Johnson received numerous national and international awards, including ones of which he became the first recipient. Among these were the first Association of British Neurologists Multiple Sclerosis Medal in 1986, the first Soriano Award from the World Federation of Neurology in 1993, and the first Pioneer Award from the International Society of Neurovirology in 1999. After his supposed retirement in 1997, he served as director of the National Neuroscience Institute of Singapore and as editor of Annals of Neurology.

Among Johnson's protégés was Janice Clements, now vice dean for the faculty in the Johns Hopkins School of Medicine as well as a professor of molecular and comparative pathobiology, neurology, and pathology. She joined Johnson's laboratory as a fellow in 1975 and says that the lessons she learned from his Monday morning discussions of all the fellows' research projects provided her with the framework for her subsequent research career, which has included important discoveries about HIV.

"Richard Johnson's research has had an enormous impact on how viral infections are studied," Clements says. "His research was novel and had a major influence on academic medicine and the treatment of virus infections of the brain. One of the first patients with HIV was diagnosed by Dr. Johnson because the disease had caused neurological disease.
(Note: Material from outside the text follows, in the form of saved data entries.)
-- ==== Sys2Proof/Laws/Kept.lean ====
section
/-! SUPPORT. What every operation of the model keeps: the canonical form of memory (log 3) and the fields of
`SameDevice`. One lemma per operation; the lemma of a meaning is cited, the meaning is not unfolded again. -/

set_option linter.unusedTactic false
set_option linter.unreachableTactic false

namespace Sys2Proof.Machine

/-- From `r` on, memory stays in its canonical form and the device as a whole stays as it is. -/
structure Kept (r t : State) : Prop where
  memOk : MemOk r → MemOk t
  same  : SameDevice r t

theorem Kept.refl (r : State) : Kept r r := ⟨id, ⟨rfl, rfl, rfl, rfl, rfl, rfl, rfl, rfl, rfl, rfl, rfl, rfl, rfl⟩⟩

theorem Kept.trans {r s t : State} (h : Kept r s) (k : Kept s t) : Kept r t :=
  ⟨k.memOk ∘ h.memOk, ⟨k.same.iss.trans h.same.iss, k.same.pipeHold.trans h.same.pipeHold,
    k.same.cycles.trans h.same.cycles, k.same.clocks.trans h.same.clocks, k.same.clkBase.trans h.same.clkBase, k.same.boot.trans h.same.boot,
    k.same.power.trans h.same.power, k.same.image.trans h.same.image, k.same.staged.trans h.same.staged,
    k.same.domain.trans h.same.domain, k.same.routing.trans h.same.routing, k.same.linkNet.trans h.same.linkNet,
    k.same.linkDown.trans h.same.linkDown⟩⟩

/-- Any change of the fields that `Kept` does not speak of. -/
theorem Kept.with_ {r t : State} (h : Kept r t) (agenda : List Act) (fresh : Nat) (nextId : Nat) (pipe : List PipeE) (host : HostPort) (booting : Option (List Byte)) (queues : SMap KQueue) (kernels : SMap Kernel) (teams : SMap Team) (cohorts : SMap Cohort) (reqs : SMap Req) (groups : SMap Group) (cores : SMap Core) (quads : SMap Quad) (parts : SMap Part) (dies : SMap Die) (bounds : SMap Bound) (ctxs : SMap Ctx) (ops : SMap Op) (late : SMap (Nat × Nat)) (lines : SMap LineV) (torus : SMap Packet) (pages : SMap PgSt) (memErrs : SMap (List (Nat × Nat) × List Nat)) (binds : SMap Nat) (reports : List (Nat × List Byte)) :
    Kept r { mem := t.mem, cycles := t.cycles, clocks := t.clocks, clkBase := t.clkBase, agenda := agenda, fresh := fresh, nextId := nextId, iss := t.iss, pipeHold := t.pipeHold, pipe := pipe, boot := t.boot, power := t.power, host := host, staged := t.staged, booting := booting, image := t.image, queues := queues, kernels := kernels, teams := teams, cohorts := cohorts, reqs := reqs, groups := groups, cores := cores, quads := quads, parts := parts, dies := dies, bounds := bounds, ctxs := ctxs, ops := ops, late := late, lines := lines, torus := torus, pages := pages, memErrs := memErrs, domain := t.domain, routing := t.routing, linkNet := t.linkNet, binds := binds, linkDown := t.linkDown, reports := reports } :=
  h.trans ⟨id, ⟨rfl, rfl, rfl, rfl, rfl, rfl, rfl, rfl, rfl, rfl, rfl, rfl, rfl⟩⟩

/-- The same, with memory changed to one in canonical form. -/
theorem Kept.withMem {r t : State} (h : Kept r t) (mem : SMap Byte) (hm : MemOk t → Memory.wf mem = true) (agenda : List Act) (fresh : Nat) (nextId : Nat) (pipe : List PipeE) (host : HostPort) (booting : Option (List Byte)) (queues : SMap KQueue) (kernels : SMap Kernel) (teams : SMap Team) (cohorts : SMap Cohort) (reqs : SMap Req) (groups : SMap Group) (cores : SMap Core) (quads : SMap Quad) (parts : SMap Part) (dies : SMap Die) (bounds : SMap Bound) (ctxs : SMap Ctx) (ops : SMap Op) (late : SMap (Nat × Nat)) (lines : SMap LineV) (torus : SMap Packet) (pages : SMap PgSt) (memErrs : SMap (List (Nat × Nat) × List Nat)) (binds : SMap Nat) (reports : List (Nat × List Byte)) :
    Kept r { mem := mem, cycles := t.cycles, clocks := t.clocks, clkBase := t.clkBase, agenda := agenda, fresh := fresh, nextId := nextId, iss := t.iss, pipeHold := t.pipeHold, pipe := pipe, boot := t.boot, power := t.power, host := host, staged := t.staged, booting := booting, image := t.image, queues := queues, kernels := kernels, teams := teams, cohorts := cohorts, reqs := reqs, groups := groups, cores := cores, quads := quads, parts := parts, dies := dies, bounds := bounds, ctxs := ctxs, ops := ops, late := late, lines := lines, torus := torus, pages := pages, memErrs := memErrs, domain := t.domain, routing := t.routing, linkNet := t.linkNet, binds := binds, linkDown := t.linkDown, reports := reports } :=
  h.trans ⟨hm, ⟨rfl, rfl, rfl, rfl, rfl, rfl, rfl, rfl, rfl, rfl, rfl, rfl, rfl⟩⟩

theorem Kept.id_ {r t : State} (h : Kept r t) : Kept r (id t) := h

theorem Kept.foldl {α : Type} {r s : State} (h : Kept r s) (f : State → α → State) (l : List α)
    (hf : ∀ t a, Kept r t → Kept r (f t a)) : Kept r (l.foldl f s) := by
  induction l generalizing s with
  | nil => exact h
  | cons a l ih => exact ih (hf s a h)

/-- Where an outcome carries a state, that state is kept. -/
@[irreducible] def OutK (r : State) : Out → Prop
  | .next t => Kept r t
  | _ => True
theorem OutK.of {r t : State} (h : Kept r t) : OutK r (.next t) := by unfold OutK; exact h
theorem OutK.fault {r : State} (f : Fault) : OutK r (.fault f) := by unfold OutK; trivial

/-- The same for an optional state. -/
@[irreducible] def OptK (r : State) : Option State → Prop
  | some t => Kept r t
  | none => True
theorem OptK.of {r t : State} (h : Kept r t) : OptK r (some t) := by unfold OptK; exact h
theorem OptK.none {r : State} : OptK r none := by unfold OptK; trivial
theorem OptK.get {r t : State} {o : Option State} (e : o = some t) (h : OptK r o) : Kept r t := by rw [e] at h; unfold OptK at h; exact h

theorem OptK.map {r : State} {o : Option State} {f : State → State} (h : OptK r o) (hf : ∀ t, Kept r t → Kept r (f t)) :
    OptK r (o.map f) := by
  cases o with
  | none => exact OptK.none
  | some t => exact OptK.of (hf t (OptK.get rfl h))
theorem OptK.bind {r : State} {o : Option State} {f : State → Option State} (h : OptK r o)
    (hf : ∀ t, Kept r t → OptK r (f t)) : OptK r (o.bind f) := by
  cases o with
  | none => exact OptK.none
  | some t => exact hf t (OptK.get rfl h)

/-- The same for an optional state with a value. -/
@[irreducible] def OptPK {α : Type} (r : State) : Option (State × α) → Prop
  | some p => Kept r p.1
  | none => True
theorem OptPK.of {α : Type} {r t : State} {x : α} (h : Kept r t) : OptPK r (some (t, x)) := by unfold OptPK; exact h
theorem OptPK.none {α : Type} {r : State} : OptPK (α := α) r none := by unfold OptPK; trivial
theorem OptPK.get {α : Type} {r t : State} {x : α} {o : Option (State × α)} (e : o = some (t, x)) (h : OptPK r o) :
    Kept r t := by rw [e] at h; unfold OptPK at h; exact h

/-- The same for a state with a value. -/
@[irreducible] def PairK {α : Type} (r : State) (p : State × α) : Prop := Kept r p.1
theorem PairK.of {α : Type} {r t : State} {x : α} (h : Kept r t) : PairK r (t, x) := by unfold PairK; exact h
theorem PairK.fst {α : Type} {r : State} {p : State × α} (h : PairK r p) : Kept r p.1 := by unfold PairK at h; exact h
theorem PairK.get {α : Type} {r t : State} {x : α} {p : State × α} (e : p = (t, x)) (h : PairK r p) : Kept r t := by
  rw [e] at h; unfold PairK at h; exact h

/-- The same for what a command comes to. -/
@[irreducible] def CmdK (r : State) : CmdRes → Prop
  | .done _ _ t => Kept r t
  | .busy t => Kept r t
  | .later t => Kept r t
theorem CmdK.ofDone {r t : State} {a b : Nat} (h : Kept r t) : CmdK r (.done a b t) := by unfold CmdK; exact h
theorem CmdK.ofBusy {r t : State} (h : Kept r t) : CmdK r (.busy t) := by unfold CmdK; exact h
theorem CmdK.ofLater {r t : State} (h : Kept r t) : CmdK r (.later t) := by unfold CmdK; exact h
theorem CmdK.getDone {r t : State} {a b : Nat} {o : CmdRes} (e : o = .done a b t) (h : CmdK r o) : Kept r t := by rw [e] at h; unfold CmdK at h; exact h
theorem CmdK.getBusy {r t : State} {o : CmdRes} (e : o = .busy t) (h : CmdK r o) : Kept r t := by rw [e] at h; unfold CmdK at h; exact h
theorem CmdK.getLater {r t : State} {o : CmdRes} (e : o = .later t) (h : CmdK r o) : Kept r t := by rw [e] at h; unfold CmdK at h; exact h

/-- The same for the sealing of a line. -/
@[irreducible] def SealK (r : State) : Seal → Prop
  | .ok t => Kept r t
  | _ => True
theorem SealK.of {r t : State} (h : Kept r t) : SealK r (.ok t) := by unfold SealK; exact h
theorem SealK.fail {r : State} : SealK r .fail := by unfold SealK; trivial
theorem SealK.wait {r : State} : SealK r .wait := by unfold SealK; trivial
theorem SealK.get {r t : State} {o : Seal} (e : o = .ok t) (h : SealK r o) : Kept r t := by rw [e] at h; unfold SealK at h; exact h

/-- The same for a spill. -/
@[irreducible] def SpillK (r : State) : Spill → Prop
  | .ok t => Kept r t
  | .perm t => Kept r t
  | .fault t _ _ => Kept r t
  | .wait t _ => Kept r t
theorem SpillK.ofOk {r t : State} (h : Kept r t) : SpillK r (.ok t) := by unfold SpillK; exact h
theorem SpillK.ofPerm {r t : State} (h : Kept r t) : SpillK r (.perm t) := by unfold SpillK; exact h
theorem SpillK.ofFault {r t : State} {a b : Nat} (h : Kept r t) : SpillK r (.fault t a b) := by unfold SpillK; exact h
theorem SpillK.ofWait {r t : State} {a : Nat} (h : Kept r t) : SpillK r (.wait t a) := by unfold SpillK; exact h
theorem SpillK.getOk {r t : State} {o : Spill} (e : o = .ok t) (h : SpillK r o) : Kept r t := by rw [e] at h; unfold SpillK at h; exact h
theorem SpillK.getPerm {r t : State} {o : Spill} (e : o = .perm t) (h : SpillK r o) : Kept r t := by rw [e] at h; unfold SpillK at h; exact h
theorem SpillK.getFault {r t : State} {a b : Nat} {o : Spill} (e : o = .fault t a b) (h : SpillK r o) : Kept r t := by
  rw [e] at h; unfold SpillK at h; exact h

theorem SpillK.getWait {r t : State} {a : Nat} {o : Spill} (e : o = .wait t a) (h : SpillK r o) : Kept r t := by
  rw [e] at h; unfold SpillK at h; exact h

/-- The same for a fetch. -/
@[irreducible] def FetchK (r : State) : Fetch → Prop
  | .stop t => Kept r t
  | _ => True
theorem FetchK.of {r t : State} (h : Kept r t) : FetchK r (.stop t) := by unfold FetchK; exact h
theorem FetchK.run {r : State} {x : Run} : FetchK r (.run x) := by unfold FetchK; trivial
theorem FetchK.get {r t : State} {o : Fetch} (e : o = .stop t) (h : FetchK r o) : Kept r t := by rw [e] at h; unfold FetchK at h; exact h

theorem putBytes_wf (bs : List Byte) (m : SMap Byte) (pa : Nat) (h : Memory.wf m = true) :
    Memory.wf (putBytes m pa bs) = true := by
  induction bs generalizing m pa with
  | nil => exact h
  | cons b t ih => exact ih _ _ (SMap.wf_set 0 m pa b h)

theorem filter_wf (m : SMap Byte) (f : Nat × Byte → Bool) (h : Memory.wf m = true) :
    Memory.wf (m.filter f) = true := by
  simp only [Memory.wf, SMap.wf, Bool.and_eq_true, List.all_eq_true] at *
  refine ⟨?_, fun p hp => h.2 p (List.mem_filter.mp hp).1⟩
  obtain ⟨hs, -⟩ := h
  induction m with
  | nil => rfl
  | cons p t ih =>
    obtain ⟨k, v⟩ := p
    rw [SMap.sorted_cons] at hs
    simp only [List.filter_cons]
    split
    · rw [SMap.sorted_cons]
      exact ⟨fun q hq => hs.1 q (List.mem_filter.mp hq).1, ih hs.2⟩
    · exact ih hs.2

end Sys2Proof.Machine
end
"Dr. Johnson mentored many generations of virologists, neurologists, immunologists, and neurovirologists who now lead research and patient care in these disciplines into the next millennium.

"Personally, Dick's mentoring provided me with the opportunities and unique expertise in viral infections on the brain that has allowed me to become a professor at the Johns Hopkins School of Medicine."

Johnson is survived by his wife, Sylvia Eggleston Wehr, and four children: Carlton Johnson of Florida, Erica Meadows of Baltimore and Kosovo, and Matthew Johnson and Nathan Johnson of Los Angeles, along with three stepdaughters, Elizabeth Drigotas, Anne Broadus, and Elaine Doherty. He is also survived by five grandchildren and six stepgrandchildren. His wife of over 50 years, Frances Wilcox Johnson, died in 2008.

In lieu of flowers, donations may be made to the Richard T. Johnson Fund c/o the Fund for Johns Hopkins Medicine, 750 East Pratt Street, 17th floor, Baltimore MD 21202 or through its secure online tribute form.

A memorial service will be held on Dec. 4 at 11 a.m. at the Church of the Redeemer, 5603 North Charles Street in Baltimore.